The maid brought him a yellow cashmere shawl. He returned to Monika, who was sitting on a tree stump with Pierre at her feet. Walter gave her the shawl and she put it around her shoulders. The color suited her, making her eyes gleam and her skin glow.

She had a strange look on her face, and she handed him his wallet. "This must have fallen out of your coat," she said.

"Oh, thank you." He returned it to the inside pocket of the coat that he still had slung over his shoulder.

She said: "Let's go back to the house."

"As you wish."

Her mood had changed. Perhaps she had simply decided to give up on him. Or had something else happened?

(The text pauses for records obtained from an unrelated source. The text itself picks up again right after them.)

-- ==== Sys2Proof/Laws/FrameCfgu.lean ====
section
/-! SUPPORT. Register fields at mod:0x22000:0x22200:64:20 to  that operations leave alone. -/

set_option linter.unusedSimpArgs false
set_option linter.unusedSectionVars false

namespace Sys2Proof.Machine

variable (g : Fld) (h1 : 0x22000 ≤ g.addr ∧ g.addr < 0x22200) (h2 : (g.addr + 0) % 64 < 20)
include h1 h2
theorem Asic.put_cfgu (a : Asic) (f : Fld) (n : Nat) (h : (f.addr < 0x22000 ∨ 0x22200 ≤ f.addr ∨ 20 ≤ (f.addr + 0) % 64)) : (a.put f n).get g = a.get g := Asic.get_put_ne _ _ _ _ (.inl (by omega))
theorem Asic.putS_cfgu (a : Asic) (f : Fld) (n : Int) (h : (f.addr < 0x22000 ∨ 0x22200 ≤ f.addr ∨ 20 ≤ (f.addr + 0) % 64)) : (a.putS f n).get g = a.get g := Asic.get_put_ne _ _ _ _ (.inl (by omega))
theorem Asic.putB_cfgu (a : Asic) (f : Fld) (n : Bool) (h : (f.addr < 0x22000 ∨ 0x22200 ≤ f.addr ∨ 20 ≤ (f.addr + 0) % 64)) : (a.putB f n).get g = a.get g := Asic.get_put_ne _ _ _ _ (.inl (by omega))
theorem Asic.addSat_cfgu (a : Asic) (f : Fld) (n : Nat) (h : (f.addr < 0x22000 ∨ 0x22200 ≤ f.addr ∨ 20 ≤ (f.addr + 0) % 64)) : (a.addSat f n).get g = a.get g := Asic.get_put_ne _ _ _ _ (.inl (by omega))
theorem Asic.addWrap_cfgu (a : Asic) (f : Fld) (n : Nat) (h : (f.addr < 0x22000 ∨ 0x22200 ≤ f.addr ∨ 20 ≤ (f.addr + 0) % 64)) : (a.addWrap f n).get g = a.get g := Asic.get_put_ne _ _ _ _ (.inl (by omega))
theorem Asic.event_cfgu (a : Asic) (f : Fld) (h : (f.addr < 0x22000 ∨ 0x22200 ≤ f.addr ∨ 20 ≤ (f.addr + 0) % 64)) : (a.event f).get g = a.get g := Asic.get_event_ne _ _ _ (.inl (by omega)) (.inl (by dsimp only; omega))
theorem Asic.put2_cfgu (a : Asic) (f f' : Fld) (n : Nat) (h : (f.addr < 0x22000 ∨ 0x22200 ≤ f.addr ∨ 20 ≤ (f.addr + 0) % 64)) (h' : (f'.addr < 0x22000 ∨ 0x22200 ≤ f'.addr ∨ 20 ≤ (f'.addr + 0) % 64)) : (a.put2 f f' n).get g = a.get g := by
  rw [Asic.put2, Asic.get_put_ne _ _ _ _ (.inl (by omega)), Asic.get_put_ne _ _ _ _ (.inl (by omega))]
theorem Asic.put2S_cfgu (a : Asic) (f f' : Fld) (n : Int) (h : (f.addr < 0x22000 ∨ 0x22200 ≤ f.addr ∨ 20 ≤ (f.addr + 0) % 64)) (h' : (f'.addr < 0x22000 ∨ 0x22200 ≤ f'.addr ∨ 20 ≤ (f'.addr + 0) % 64)) : (a.put2S f f' n).get g = a.get g := by
  rw [Asic.put2S, Asic.put2, Asic.get_put_ne _ _ _ _ (.inl (by omega)), Asic.get_put_ne _ _ _ _ (.inl (by omega))]
omit h1 h2
theorem Asic.each_cfgu (a : Asic) (l : List Nat) (f : Asic → Nat → Asic) (h : ∀ x i, (f x i).get g = x.get g) : (a.each l f).get g = a.get g := by
  induction l generalizing a with
  | nil => rfl
  | cons i l ih => exact (ih (f a i)).trans (h a i)
theorem Asic.onlyIf_cfgu (a : Asic) (c : Bool) (f : Asic → Asic) (h : ∀ x, (f x).get g = x.get g) : (a.onlyIf c f).get g = a.get g := by
  unfold Asic.onlyIf
  split
  · exact h a
  · rfl
theorem Asic.ite_cfgu (c : Prop) [Decidable c] (x y : Asic) : (if c then x else y).get g = if c then x.get g else y.get g := apply_ite (fun z => Asic.get z g) _ _ _
theorem Asic.foldl_cfgu {α : Type} (a : Asic) (l : List α) (f : Asic → α → Asic) (h : ∀ x i, (f x i).get g = x.get g) : (l.foldl f a).get g = a.get g := by
  induction l generalizing a with
  | nil => rfl
  | cons i l ih => exact (ih (f a i)).trans (h a i)
include h1 h2


theorem Asic.refreshAnchor_cfgu (a : Asic) : (Asic.refreshAnchor a).get g = a.get g := by
  unfold Asic.refreshAnchor
  simp -implicitDefEqProofs (disch := first | omega | (dsimp only; omega) | (intros; simp -implicitDefEqProofs (disch := first | omega | (dsimp only; omega)) [Asic.put_cfgu g h1 h2, Asic.get_mk, Asic.get_of_regs, Asic.each_cfgu, Asic.ite_cfgu])) [Asic.put_cfgu g h1 h2, Asic.get_mk, Asic.get_of_regs, Asic.each_cfgu, Asic.ite_cfgu]

theorem Asic.rebase_cfgu (a : Asic) (k : Nat) : (Asic.rebase a k).get g = a.get g := by
  unfold Asic.rebase
  simp -implicitDefEqProofs (disch := first | omega | (dsimp only; omega) | (intros; simp -implicitDefEqProofs (disch := first | omega | (dsimp only; omega)) [Asic.get_mk, Asic.get_of_regs])) [Asic.get_mk, Asic.get_of_regs]

theorem Asic.refreshRate_cfgu (a : Asic) (k : Nat) : (Asic.refreshRate a k).get g = a.get g := by
  unfold Asic.refreshRate
  simp -implicitDefEqProofs (disch := first | omega | (dsimp only; omega) | (intros; simp -implicitDefEqProofs (disch := first | omega | (dsimp only; omega)) [Asic.rebase_cfgu g h1 h2, Asic.putB_cfgu g h1 h2, Asic.get_mk, Asic.get_of_regs, Asic.ite_cfgu])) [Asic.rebase_cfgu g h1 h2, Asic.putB_cfgu g h1 h2, Asic.get_mk, Asic.get_of_regs, Asic.ite_cfgu]

theorem Asic.refreshRates_cfgu (a : Asic) : (Asic.refreshRates a).get g = a.get g := by
  unfold Asic.refreshRates
  simp -implicitDefEqProofs (disch := first | omega | (dsimp only; omega) | (intros; simp -implicitDefEqProofs (disch := first | omega | (dsimp only; omega)) [Asic.refreshRate_cfgu g h1 h2, Asic.get_mk, Asic.get_of_regs, Asic.each_cfgu])) [Asic.refreshRate_cfgu g h1 h2, Asic.get_mk, Asic.get_of_regs, Asic.each_cfgu]

theorem Asic.settleChan_cfgu (a : Asic) (c : Nat) : (Asic.settleChan a c).get g = a.get g := by
  unfold Asic.settleChan
  simp -implicitDefEqProofs (disch := first | omega | (dsimp only; omega) | (intros; simp -implicitDefEqProofs (disch := first | omega | (dsimp only; omega)) [Asic.get_mk, Asic.get_of_regs])) [Asic.get_mk, Asic.get_of_regs]

theorem Asic.setY_cfgu (a : Asic) (c : Nat) (y : Int) : (Asic.setY a c y).get g = a.get g := by
  unfold Asic.setY
  simp -implicitDefEqProofs (disch := first | omega | (dsimp only; omega) | (intros; simp -implicitDefEqProofs (disch := first | omega | (dsimp only; omega)) [Asic.refreshRates_cfgu g h1 h2, Asic.settleChan_cfgu g h1 h2, Asic.put2S_cfgu g h1 h2, Asic.get_mk, Asic.get_of_regs])) [Asic.refreshRates_cfgu g h1 h2, Asic.settleChan_cfgu g h1 h2, Asic.put2S_cfgu g h1 h2, Asic.get_mk, Asic.get_of_regs]

theorem Asic.noteClamp_cfgu (a : Asic) (c : Nat) (clamped : Bool) : (Asic.noteClamp a c clamped).get g = a.get g := by
  unfold Asic.noteClamp
  simp -implicitDefEqProofs (disch := first | omega | (dsimp only; omega) | (intros; simp -implicitDefEqProofs (disch := first | omega | (dsimp only; omega)) [Asic.putB_cfgu g h1 h2, Asic.event_cfgu g h1 h2, Asic.get_mk, Asic.get_of_regs, Asic.ite_cfgu])) [Asic.putB_cfgu g h1 h2, Asic.event_cfgu g h1 h2, Asic.get_mk, Asic.get_of_regs, Asic.ite_cfgu]

theorem Asic.takeWord_cfgu (a : Asic) (c : Nat) (w : Int) : (Asic.takeWord a c w).get g = a.get g := by
  unfold Asic.takeWord
  simp -implicitDefEqProofs (disch := first | omega | (dsimp only; omega) | (intros; simp -implicitDefEqProofs (disch := first | omega | (dsimp only; omega)) [Asic.setY_cfgu g h1 h2, Asic.noteClamp_cfgu g h1 h2, Asic.get_mk, Asic.get_of_regs])) [Asic.setY_cfgu g h1 h2, Asic.noteClamp_cfgu g h1 h2, Asic.get_mk, Asic.get_of_regs]

theorem Asic.emit_cfgu (a : Asic) (q : Nat) (r : Record) : (Asic.emit a q r).get g = a.get g := by
  unfold Asic.emit
  simp -implicitDefEqProofs (disch := first | omega | (dsimp only; omega) | (intros; simp -implicitDefEqProofs (disch := first | omega | (dsimp only; omega)) [Asic.addSat_cfgu g h1 h2, Asic.get_mk, Asic.get_of_regs, Asic.ite_cfgu])) [Asic.addSat_cfgu g h1 h2, Asic.get_mk, Asic.get_of_regs, Asic.ite_cfgu]

theorem Asic.telemetry_cfgu (a : Asic) (c : Nat) (event : Bool) (short : Bool) : (Asic.telemetry a c event short).get g = a.get g := by
  unfold Asic.telemetry
  simp -implicitDefEqProofs (disch := first | omega | (dsimp only; omega) | (intros; simp -implicitDefEqProofs (disch := first | omega | (dsimp only; omega)) [Asic.emit_cfgu g h1 h2, Asic.settleChan_cfgu g h1 h2, Asic.get_mk, Asic.get_of_regs, Asic.ite_cfgu])) [Asic.emit_cfgu g h1 h2, Asic.settleChan_cfgu g h1 h2, Asic.get_mk, Asic.get_of_regs, Asic.ite_cfgu]

theorem Asic.moveChan_cfgu (a : Asic) (c : Nat) (s : Nat) : (Asic.moveChan a c s).get g = a.get g := by
  unfold Asic.moveChan
  simp -implicitDefEqProofs (disch := first | omega | (dsimp only; omega) | (intros; simp -implicitDefEqProofs (disch := first | omega | (dsimp only; omega)) [Asic.refreshAnchor_cfgu g h1 h2, Asic.telemetry_cfgu g h1 h2, Asic.put_cfgu g h1 h2, Asic.get_mk, Asic.get_of_regs, Asic.ite_cfgu])) [Asic.refreshAnchor_cfgu g h1 h2, Asic.telemetry_cfgu g h1 h2, Asic.put_cfgu g h1 h2, Asic.get_mk, Asic.get_of_regs, Asic.ite_cfgu]

theorem Asic.toFreerun_cfgu (a : Asic) (c : Nat) : (Asic.toFreerun a c).get g = a.get g := by
  unfold Asic.toFreerun
  simp -implicitDefEqProofs (disch := first | omega | (dsimp only; omega) | (intros; simp -implicitDefEqProofs (disch := first | omega | (dsimp only; omega)) [Asic.takeWord_cfgu g h1 h2, Asic.moveChan_cfgu g h1 h2, Asic.put_cfgu g h1 h2, Asic.get_mk, Asic.get_of_regs, Asic.ite_cfgu])) [Asic.takeWord_cfgu g h1 h2, Asic.moveChan_cfgu g h1 h2, Asic.put_cfgu g h1 h2, Asic.get_mk, Asic.get_of_regs, Asic.ite_cfgu]

theorem Asic.toAcquire_cfgu (a : Asic) (c : Nat) : (Asic.toAcquire a c).get g = a.get g := by
  unfold Asic.toAcquire
  simp -implicitDefEqProofs (disch := first | omega | (dsimp only; omega) | (intros; simp -implicitDefEqProofs (disch := first | omega | (dsimp only; omega)) [Asic.moveChan_cfgu g h1 h2, Asic.put_cfgu g h1 h2, Asic.put2S_cfgu g h1 h2, Asic.get_mk, Asic.get_of_regs, Asic.onlyIf_cfgu, Asic.ite_cfgu])) [Asic.moveChan_cfgu g h1 h2, Asic.put_cfgu g h1 h2, Asic.put2S_cfgu g h1 h2, Asic.get_mk, Asic.get_of_regs, Asic.onlyIf_cfgu, Asic.ite_cfgu]

theorem Asic.takeHoWord_cfgu (a : Asic) (c : Nat) : (Asic.takeHoWord a c).get g = a.get g := by
  unfold Asic.takeHoWord
  simp -implicitDefEqProofs (disch := first | omega | (dsimp only; omega) | (intros; simp -implicitDefEqProofs (disch := first | omega | (dsimp only; omega)) [Asic.takeWord_cfgu g h1 h2, Asic.putB_cfgu g h1 h2, Asic.get_mk, Asic.get_of_regs])) [Asic.takeWord_cfgu g h1 h2, Asic.putB_cfgu g h1 h2, Asic.get_mk, Asic.get_of_regs]

theorem Asic.toHoldoverWith_cfgu (a : Asic) (c : Nat) (qual : Nat) (avg : Int) (tc : Nat) : (Asic.toHoldoverWith a c qual avg tc).get g = a.get g := by
  unfold Asic.toHoldoverWith
  simp -implicitDefEqProofs (disch := first | omega | (dsimp only; omega) | (intros; simp -implicitDefEqProofs (disch := first | omega | (dsimp only; omega)) [Asic.moveChan_cfgu g h1 h2, Asic.takeHoWord_cfgu g h1 h2, Asic.put_cfgu g h1 h2, Asic.addSat_cfgu g h1 h2, Asic.event_cfgu g h1 h2, Asic.put2S_cfgu g h1 h2, Asic.get_mk, Asic.get_of_regs])) [Asic.moveChan_cfgu g h1 h2, Asic.takeHoWord_cfgu g h1 h2, Asic.put_cfgu g h1 h2, Asic.addSat_cfgu g h1 h2, Asic.event_cfgu g h1 h2, Asic.put2S_cfgu g h1 h2, Asic.get_mk, Asic.get_of_regs]

theorem Asic.toHoldover_cfgu (a : Asic) (c : Nat) : (Asic.toHoldover a c).get g = a.get g := by
  unfold Asic.toHoldover
  simp -implicitDefEqProofs (disch := first | omega | (dsimp only; omega) | (intros; simp -implicitDefEqProofs (disch := first | omega | (dsimp only; omega)) [Asic.toHoldoverWith_cfgu g h1 h2, Asic.get_mk, Asic.get_of_regs])) [Asic.toHoldoverWith_cfgu g h1 h2, Asic.get_mk, Asic.get_of_regs]

theorem Asic.selectionChanged_cfgu (a : Asic) (c : Nat) : (Asic.selectionChanged a c).get g = a.get g := by
  unfold Asic.selectionChanged
  simp -implicitDefEqProofs (disch := first | omega | (dsimp only; omega) | (intros; simp -implicitDefEqProofs (disch := first | omega | (dsimp only; omega)) [Asic.refreshAnchor_cfgu g h1 h2, Asic.toFreerun_cfgu g h1 h2, Asic.toAcquire_cfgu g h1 h2, Asic.toHoldover_cfgu g h1 h2, Asic.get_mk, Asic.get_of_regs, Asic.ite_cfgu])) [Asic.refreshAnchor_cfgu g h1 h2, Asic.toFreerun_cfgu g h1 h2, Asic.toAcquire_cfgu g h1 h2, Asic.toHoldover_cfgu g h1 h2, Asic.get_mk, Asic.get_of_regs, Asic.ite_cfgu]

theorem Asic.startSwitch_cfgu (a : Asic) (c : Nat) (o : Nat) (n : Nat) (reason : Nat) : (Asic.startSwitch a c o n reason).get g = a.get g := by
  unfold Asic.startSwitch
  simp -implicitDefEqProofs (disch := first | omega | (dsimp only; omega) | (intros; simp -implicitDefEqProofs (disch := first | omega | (dsimp only; omega)) [Asic.put_cfgu g h1 h2, Asic.get_mk, Asic.get_of_regs])) [Asic.put_cfgu g h1 h2, Asic.get_mk, Asic.get_of_regs]

theorem Asic.abortSwitch_cfgu (a : Asic) (c : Nat) : (Asic.abortSwitch a c).get g = a.get g := by
  unfold Asic.abortSwitch
  simp -implicitDefEqProofs (disch := first | omega | (dsimp only; omega) | (intros; simp -implicitDefEqProofs (disch := first | omega | (dsimp only; omega)) [Asic.put_cfgu g h1 h2, Asic.event_cfgu g h1 h2, Asic.get_mk, Asic.get_of_regs])) [Asic.put_cfgu g h1 h2, Asic.event_cfgu g h1 h2, Asic.get_mk, Asic.get_of_regs]

theorem Asic.selectOn_cfgu (a : Asic) (written : Bool) (c : Nat) : (Asic.selectOn a written c).get g = a.get g := by
  unfold Asic.selectOn
  dsimp only
  (repeat' split) <;> simp -implicitDefEqProofs (disch := first | omega | (dsimp only; omega) | (intros; simp -implicitDefEqProofs (disch := first | omega | (dsimp only; omega)) [Asic.selectionChanged_cfgu g h1 h2, Asic.startSwitch_cfgu g h1 h2, Asic.abortSwitch_cfgu g h1 h2, Asic.put_cfgu g h1 h2, Asic.putB_cfgu g h1 h2, Asic.event_cfgu g h1 h2, Asic.get_mk, Asic.get_of_regs, Asic.ite_cfgu])) [Asic.selectionChanged_cfgu g h1 h2, Asic.startSwitch_cfgu g h1 h2, Asic.abortSwitch_cfgu g h1 h2, Asic.put_cfgu g h1 h2, Asic.putB_cfgu g h1 h2, Asic.event_cfgu g h1 h2, Asic.get_mk, Asic.get_of_regs, Asic.ite_cfgu]

theorem Asic.overrideWritten_cfgu (a : Asic) (c : Nat) : (Asic.overrideWritten a c).get g = a.get g := by
  unfold Asic.overrideWritten
  simp -implicitDefEqProofs (disch := first | omega | (dsimp only; omega) | (intros; simp -implicitDefEqProofs (disch := first | omega | (dsimp only; omega)) [Asic.refreshAnchor_cfgu g h1 h2, Asic.selectOn_cfgu g h1 h2, Asic.get_mk, Asic.get_of_regs])) [Asic.refreshAnchor_cfgu g h1 h2, Asic.selectOn_cfgu g h1 h2, Asic.get_mk, Asic.get_of_regs]

end Sys2Proof.Machine
end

He was struck by a frightening thought. Had his wallet really fallen out of his coat? Or had she taken it, like a pickpocket, when she brushed that unlikely bee off his shoulder? "Monika," he said, and he stopped and turned to face her. "Did you look inside my wallet?"

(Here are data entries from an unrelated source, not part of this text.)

theorem Asic.dropStep_mode (a : Asic) : (Asic.dropStep a).get Reg.GLB_MODE.MODE = a.get Reg.GLB_MODE.MODE := by
  unfold Asic.dropStep
  (repeat' split) <;> simp +arith -implicitDefEqProofs [Asic.endStep_mode, Asic.event_mode, Asic.get_mk, Asic.get_of_regs]

theorem Asic.invalidateLanes_mode (a : Asic) : (Asic.invalidateLanes a).get Reg.GLB_MODE.MODE = a.get Reg.GLB_MODE.MODE := by
  unfold Asic.invalidateLanes
  simp +arith -implicitDefEqProofs [Asic.put_mode, Asic.get_mk, Asic.get_of_regs, Asic.each_mode]

theorem Asic.thawChannels_mode (a : Asic) : (Asic.thawChannels a).get Reg.GLB_MODE.MODE = a.get Reg.GLB_MODE.MODE := by
  unfold Asic.thawChannels
  simp +arith -implicitDefEqProofs [Asic.put_mode, Asic.get_mk, Asic.get_of_regs, Asic.each_mode]

theorem Asic.enterQual_mode (a : Asic) (i : Nat) (st : Nat) : (Asic.enterQual a i st).get Reg.GLB_MODE.MODE = a.get Reg.GLB_MODE.MODE := by
  unfold Asic.enterQual
  simp +arith -implicitDefEqProofs [Asic.put_mode, Asic.event_mode, Asic.get_mk, Asic.get_of_regs, Asic.ite_mode]

theorem Asic.addCause_mode (a : Asic) (i : Nat) (k : Nat) : (Asic.addCause a i k).get Reg.GLB_MODE.MODE = a.get Reg.GLB_MODE.MODE := by
  unfold Asic.addCause
  simp +arith -implicitDefEqProofs [Asic.put_mode, Asic.get_mk, Asic.get_of_regs]

theorem Asic.suspectFor_mode (a : Asic) (i : Nat) (k : Nat) : (Asic.suspectFor a i k).get Reg.GLB_MODE.MODE = a.get Reg.GLB_MODE.MODE := by
  unfold Asic.suspectFor
  simp +arith -implicitDefEqProofs [Asic.enterQual_mode, Asic.addCause_mode, Asic.get_mk, Asic.get_of_regs, Asic.ite_mode]

theorem Asic.toAbsent_mode (a : Asic) (i : Nat) : (Asic.toAbsent a i).get Reg.GLB_MODE.MODE = a.get Reg.GLB_MODE.MODE := by
  unfold Asic.toAbsent
  simp +arith -implicitDefEqProofs [Asic.enterQual_mode, Asic.put_mode, Asic.get_mk, Asic.get_of_regs, Asic.ite_mode]

theorem Asic.toSoak_mode (a : Asic) (i : Nat) : (Asic.toSoak a i).get Reg.GLB_MODE.MODE = a.get Reg.GLB_MODE.MODE := by
  unfold Asic.toSoak
  simp +arith -implicitDefEqProofs [Asic.enterQual_mode, Asic.put_mode, Asic.get_mk, Asic.get_of_regs]

theorem Asic.refreshAnchor_mode (a : Asic) : (Asic.refreshAnchor a).get Reg.GLB_MODE.MODE = a.get Reg.GLB_MODE.MODE := by
  unfold Asic.refreshAnchor
  simp +arith -implicitDefEqProofs [Asic.put_mode, Asic.get_mk, Asic.get_of_regs, Asic.each_mode, Asic.ite_mode]

theorem Asic.rebase_mode (a : Asic) (k : Nat) : (Asic.rebase a k).get Reg.GLB_MODE.MODE = a.get Reg.GLB_MODE.MODE := by
  unfold Asic.rebase
  simp +arith -implicitDefEqProofs [Asic.get_mk, Asic.get_of_regs]

theorem Asic.refreshRate_mode (a : Asic) (k : Nat) : (Asic.refreshRate a k).get Reg.GLB_MODE.MODE = a.get Reg.GLB_MODE.MODE := by
  unfold Asic.refreshRate
  simp +arith -implicitDefEqProofs [Asic.rebase_mode, Asic.putB_mode, Asic.get_mk, Asic.get_of_regs, Asic.ite_mode]

theorem Asic.refreshRates_mode (a : Asic) : (Asic.refreshRates a).get Reg.GLB_MODE.MODE = a.get Reg.GLB_MODE.MODE := by
  unfold Asic.refreshRates
  simp +arith -implicitDefEqProofs [Asic.refreshRate_mode, Asic.get_mk, Asic.get_of_regs, Asic.each_mode]

theorem Asic.setY_mode (a : Asic) (c : Nat) (y : Int) : (Asic.setY a c y).get Reg.GLB_MODE.MODE = a.get Reg.GLB_MODE.MODE := by
  unfold Asic.setY
  simp +arith -implicitDefEqProofs [Asic.refreshRates_mode, Asic.settleChan_mode, Asic.put2S_mode, Asic.get_mk, Asic.get_of_regs]

theorem Asic.noteClamp_mode (a : Asic) (c : Nat) (clamped : Bool) : (Asic.noteClamp a c clamped).get Reg.GLB_MODE.MODE = a.get Reg.GLB_MODE.MODE := by
  unfold Asic.noteClamp
  simp +arith -implicitDefEqProofs [Asic.putB_mode, Asic.event_mode, Asic.get_mk, Asic.get_of_regs, Asic.ite_mode]

theorem Asic.takeWord_mode (a : Asic) (c : Nat) (w : Int) : (Asic.takeWord a c w).get Reg.GLB_MODE.MODE = a.get Reg.GLB_MODE.MODE := by
  unfold Asic.takeWord
  exact (Asic.noteClamp_mode _ _ _).trans ((Asic.setY_mode _ _ _).trans rfl)

theorem Asic.emit_mode (a : Asic) (q : Nat) (r : Record) : (Asic.emit a q r).get Reg.GLB_MODE.MODE = a.get Reg.GLB_MODE.MODE := by
  unfold Asic.emit
  simp +arith -implicitDefEqProofs [Asic.addSat_mode, Asic.get_mk, Asic.get_of_regs, Asic.ite_mode]

theorem Asic.telemetry_mode (a : Asic) (c : Nat) (event : Bool) (short : Bool) : (Asic.telemetry a c event short).get Reg.GLB_MODE.MODE = a.get Reg.GLB_MODE.MODE := by
  unfold Asic.telemetry
  simp +arith -implicitDefEqProofs [Asic.emit_mode, Asic.settleChan_mode, Asic.get_mk, Asic.get_of_regs, Asic.ite_mode]

theorem Asic.moveChan_mode (a : Asic) (c : Nat) (s : Nat) : (Asic.moveChan a c s).get Reg.GLB_MODE.MODE = a.get Reg.GLB_MODE.MODE := by
  unfold Asic.moveChan
  simp +arith -implicitDefEqProofs [Asic.refreshAnchor_mode, Asic.telemetry_mode, Asic.put_mode, Asic.get_mk, Asic.get_of_regs, Asic.ite_mode]

theorem Asic.toFreerun_mode (a : Asic) (c : Nat) : (Asic.toFreerun a c).get Reg.GLB_MODE.MODE = a.get Reg.GLB_MODE.MODE := by
  unfold Asic.toFreerun
  simp +arith -implicitDefEqProofs [Asic.takeWord_mode, Asic.moveChan_mode, Asic.put_mode, Asic.get_mk, Asic.get_of_regs, Asic.ite_mode]

theorem Asic.toAcquire_mode (a : Asic) (c : Nat) : (Asic.toAcquire a c).get Reg.GLB_MODE.MODE = a.get Reg.GLB_MODE.MODE := by
  unfold Asic.toAcquire
  simp +arith -implicitDefEqProofs [Asic.moveChan_mode, Asic.put_mode, Asic.put2S_mode, Asic.get_mk, Asic.get_of_regs, Asic.onlyIf_mode, Asic.ite_mode]

theorem Asic.takeHoWord_mode (a : Asic) (c : Nat) : (Asic.takeHoWord a c).get Reg.GLB_MODE.MODE = a.get Reg.GLB_MODE.MODE := by
  unfold Asic.takeHoWord
  simp +arith -implicitDefEqProofs [Asic.takeWord_mode, Asic.putB_mode, Asic.get_mk, Asic.get_of_regs]

theorem Asic.toHoldoverWith_mode (a : Asic) (c : Nat) (qual : Nat) (avg : Int) (tc : Nat) : (Asic.toHoldoverWith a c qual avg tc).get Reg.GLB_MODE.MODE = a.get Reg.GLB_MODE.MODE := by
  unfold Asic.toHoldoverWith
  simp +arith -implicitDefEqProofs [Asic.moveChan_mode, Asic.takeHoWord_mode, Asic.put_mode, Asic.addSat_mode, Asic.event_mode, Asic.put2S_mode, Asic.get_mk, Asic.get_of_regs]

theorem Asic.toHoldover_mode (a : Asic) (c : Nat) : (Asic.toHoldover a c).get Reg.GLB_MODE.MODE = a.get Reg.GLB_MODE.MODE := by
  unfold Asic.toHoldover
  simp +arith -implicitDefEqProofs [Asic.toHoldoverWith_mode, Asic.get_mk, Asic.get_of_regs]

"You said you had no secrets," she said, and she blushed bright red.

She must have seen the newspaper clipping he carried: Lady Maud Fitzherbert is always dressed in the latest fashion. "That was most ill-mannered of you," he said angrily. He was mainly angry with himself. He should not have kept the incriminating photo. If Monika could figure out its significance, so could others. Then he would be disgraced and drummed out of the army. He might be accused of treason and jailed or even shot.

He had been foolish. But he knew he would never throw the picture away. It was all he had of Maud.

Monika put a hand on his arm. "I have never done anything like that in my whole life, and I'm ashamed. But you must see that I was desperate. Oh, Walter, I could fall in love with you so easily, and I can tell that you could love me too-I can see it, in your eyes and the way you smile when you see me. But you said nothing!" There were tears in her eyes. "It was driving me out of my mind."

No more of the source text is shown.